Directions for this task: Within this listing, how many lines include the word "true"? Only the number should be given.

Materials provided:

/-- The sizes of the W64 tiles at a local address, or the status of a refused header (R510). A tile with a defective header is its header
alone, and nothing is read of the tiles behind it: the member that folds or receives it ends the collective (R286, R298). -/
def Dev.tileSizes (d : Dev) (ctx : Nat) : Nat → Nat → Nat ⊕ List Nat
  | 0, _ => .inr []
  | k + 1, a =>
    match d.access (.ctx ctx) false a 32 with
    | some st => .inl st
    | none =>
      let h := leNat (d.read a 32)
      if headerOk h then
        let n := 32 + 8 * ((Header.ofWord h).rows * (Header.ofWord h).columns)
        match d.tileSizes ctx k (a + n) with
        | .inl st => .inl st
        | .inr ns => .inr (n :: ns)
      else .inr (32 :: List.replicate k 0)

/-- The fragments of this member's own data in elements (or tiles) [lo, hi). -/
def Dev.ownFrags (d : Dev) (w r phase : Nat) (sizes : List Nat) (lo hi : Nat) : List Frag :=
  if clFmt w = cW64 then
    ((List.range (hi - lo)).map fun i =>
      let t := lo + i
      let a := clSrc w + (sizes.take t).sum
      let n := nth 0 sizes t
      tileFrags phase r t d.payloadMax (d.read a n) fun o k => d.poisonIn (a + o) k).flatten
  else
    let u := unitOf (clFmt w)
    let a := clSrc w + clBytes (clFmt w) lo
    cutFrags phase r lo u.1 u.2 d.payloadMax (d.read a (clBytes (clFmt w) (hi - lo))) fun o k => d.poisonIn (a + o) k

/-- The bytes at DST that a member will write, as far as the order and the sizes of its own tiles tell (R286, R287); 0 for moved tiles. -/
def clDstBytes (w n r root : Nat) (sizes : List Nat) : Nat :=
  let f := if clReduces w then (clCvt w).fmt else clFmt w
  if clFmt w ≠ cW64 then clBytes f (clWrites w n r root)
  else if !(clReduces w) then 0
  else
    let mine := if clKind w = 4 then (sizes.drop (segLo (clCount w) n r)).take (segLo (clCount w) n (r + 1) - segLo (clCount w) n r)
                else if clKind w = 1 ∧ r ≠ root then [] else sizes
    if f = cW64 then mine.sum else (mine.map fun k => (k - 32) / 8 * elemBytes f).sum

/-- Whether a fragment can leave for a device of the group: it is this one, or the session there has room (R255). -/
def Dev.fragRoom (d : Dev) (ctx rank : Nat) : Bool :=
  rank == d.rank || match d.sessionTo (d.viaCtx (some ctx)) rank with | some k => d.canSend k clColl | none => true

/-- The reading of SRC (R287, R293): every part goes to the member that needs it, once SRC and DST are checked (R510). -/
def CollRun.start (x : CollRun) (ctx : Nat) (g : Group) : CollRun :=
  let w := x.f.word
  let n := g.members.length
  let r := x.d.groupRank ctx g
  let reads := clReads w r g.root
  let sizes := if clFmt w = cW64 then x.d.tileSizes ctx reads (clSrc w) else .inr []
  match sizes with
  | .inl st => { x with bad := some st }
  | .inr ns =>
    let src := if clFmt w = cW64 then ns.sum else clBytes (clFmt w) reads
    match (match x.d.access (.ctx ctx) false (clSrc w) src with
      | some st => some st
      | none => x.d.access (.ctx ctx) true (clDst w) (clDstBytes w n r g.root ns)) with
    | some st => { x with bad := some st }
    | none =>
      if clFmt w = cW64 ∧ clMeets w src (clDstBytes w n r g.root ns) then { x with bad := some stMalformed, own := true }
      else if x.d.ownedIn (clSrc w) src then { x with d := x.d.recallOwned (clSrc w) src }
      else if (List.range n).any fun k => !(x.d.fragRoom ctx (x.d.gangDevice ctx (nth 0 g.members k))) then { x with d := x.d.bumpFree 0x3100 0x0D }
      else
        let x := { x with f := { x.f with started := true } }
        let c := clCount w
        let d := x.d
        if clReduces w then
          (List.range n).foldl (fun x s => x.give ctx g (d.foldAt ctx g r s) (d.ownFrags w r 0 ns (segLo c n s) (segLo c n (s + 1)))) x
        else if clKind w = 2 then
          if r = g.root then (List.range n).foldl (fun x s => x.give ctx g s (d.ownFrags w r 1 ns 0 c)) x else x
        else if clKind w = 3 then (List.range n).foldl (fun x s => x.give ctx g s (d.ownFrags w r 1 ns 0 c)) x
        else (List.range n).foldl (fun x s => x.give ctx g s (d.ownFrags w r 1 ns (s * (c / n)) ((s + 1) * (c / n)))) x

/-- What ranks sent for a segment, folded in their order (R288): the fragments of the result under a phase, or none while data is missing. Where a folded element
was poisoned the whole result is marked so (R421). -/
def CollRun.fold (x : CollRun) (ctx : Nat) (g : Group) (ranks : List Nat) (s phase : Nat) (raw : Bool) : Option (CollRun × List Frag) :=
  let w := x.f.word
  let n := g.members.length
  let r := x.d.groupRank ctx g
  let lo := segLo (clCount w) n s
  let hi := segLo (clCount w) n (s + 1)
  let most := x.d.payloadMax
  let bad := x.f.frags.any fun f => f.phase == 0 && f.poison && ranks.contains f.rank
  let x := if bad then { x with bad := some stPoison } else x
  let counted := fun (sat mis : Nat) => { x with d := (x.d.count ctx { finiteSat := sat }).bump (0x7400 + ctx) 4 mis }
  if clFmt w = cW64 then
    match allSome (ranks.map fun k => tilesOf x.f.frags 0 k lo (hi - lo)) with
    | none => none
    | some rows =>
      let ts := rows.map fun row => row.map w64Of
      if rows.all (fun row => row.all fun b => headerOk (leNat (b.take 32))) && tilesAgree ts then
        let res := foldRows wsumAdd ts
        some (counted res.2.1 res.2.2, ((List.range (hi - lo)).map fun i => tileFrags phase r (lo + i) most (nth ⟨{}, []⟩ res.1 i).bytes fun _ _ => bad).flatten)
      else some ({ x with bad := some stMalformed }, [])
  else
    let e := elemBytes (clFmt w)
    let aw := accWidth w
    match allSome (ranks.map fun k => (streamOf x.f.frags 0 k lo hi 1 (if raw then e else aw)).map fun bs =>
        (chunks (if raw then e else aw) bs).map fun b => if raw then widen w (leNat b) else leNat b) with
    | none => none
    | some rows =>
      let res := foldRows (foldStep w) rows
      some (counted res.2.1 res.2.2, cutFrags phase r lo 1 aw most ((res.1.map fun a => natLe aw a).flatten) fun _ _ => bad)

/-- The partial of this member's basin for one segment, once its contributions have come (R289, R296). A partial this member folds
further itself is kept under the rank n + r, apart from its own contribution. -/
def CollRun.partialOf (x : CollRun) (ctx : Nat) (g : Group) (mates : List Nat) (s : Nat) : CollRun :=
  let r := x.d.groupRank ctx g
  if x.f.partials.contains s || x.bad.isSome then x
  else match x.fold ctx g mates s 0 true with
    | none => x
    | some (x, fs) =>
      let x := { x with f := { x.f with partials := x.f.partials ++ [s] } }
      x.give ctx g s (if s = r then fs.map fun f => { f with rank := g.members.length + r } else fs)

/-- The members that write the result of a segment. -/
def clWriters (w n root s : Nat) : List Nat := if clKind w = 0 then List.range n else if clKind w = 1 then [root] else [s]

/-- Whether every other member has accepted this member's part of collective `seq` of a group. -/
def Dev.collAccepted (d : Dev) (ctx grp seq : Nat) (reduces : Bool) : Bool :=
  !(d.net.sessions.any fun p => p.2.ctx == some ctx && (p.2.txc clColl).kept.any fun k =>
    k.pkt.op == 0x30 && k.pkt.channel == grp && field k.pkt.addr 49 34 == seq && (!reduces || field k.pkt.addr 51 50 == 0))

Expected output: 5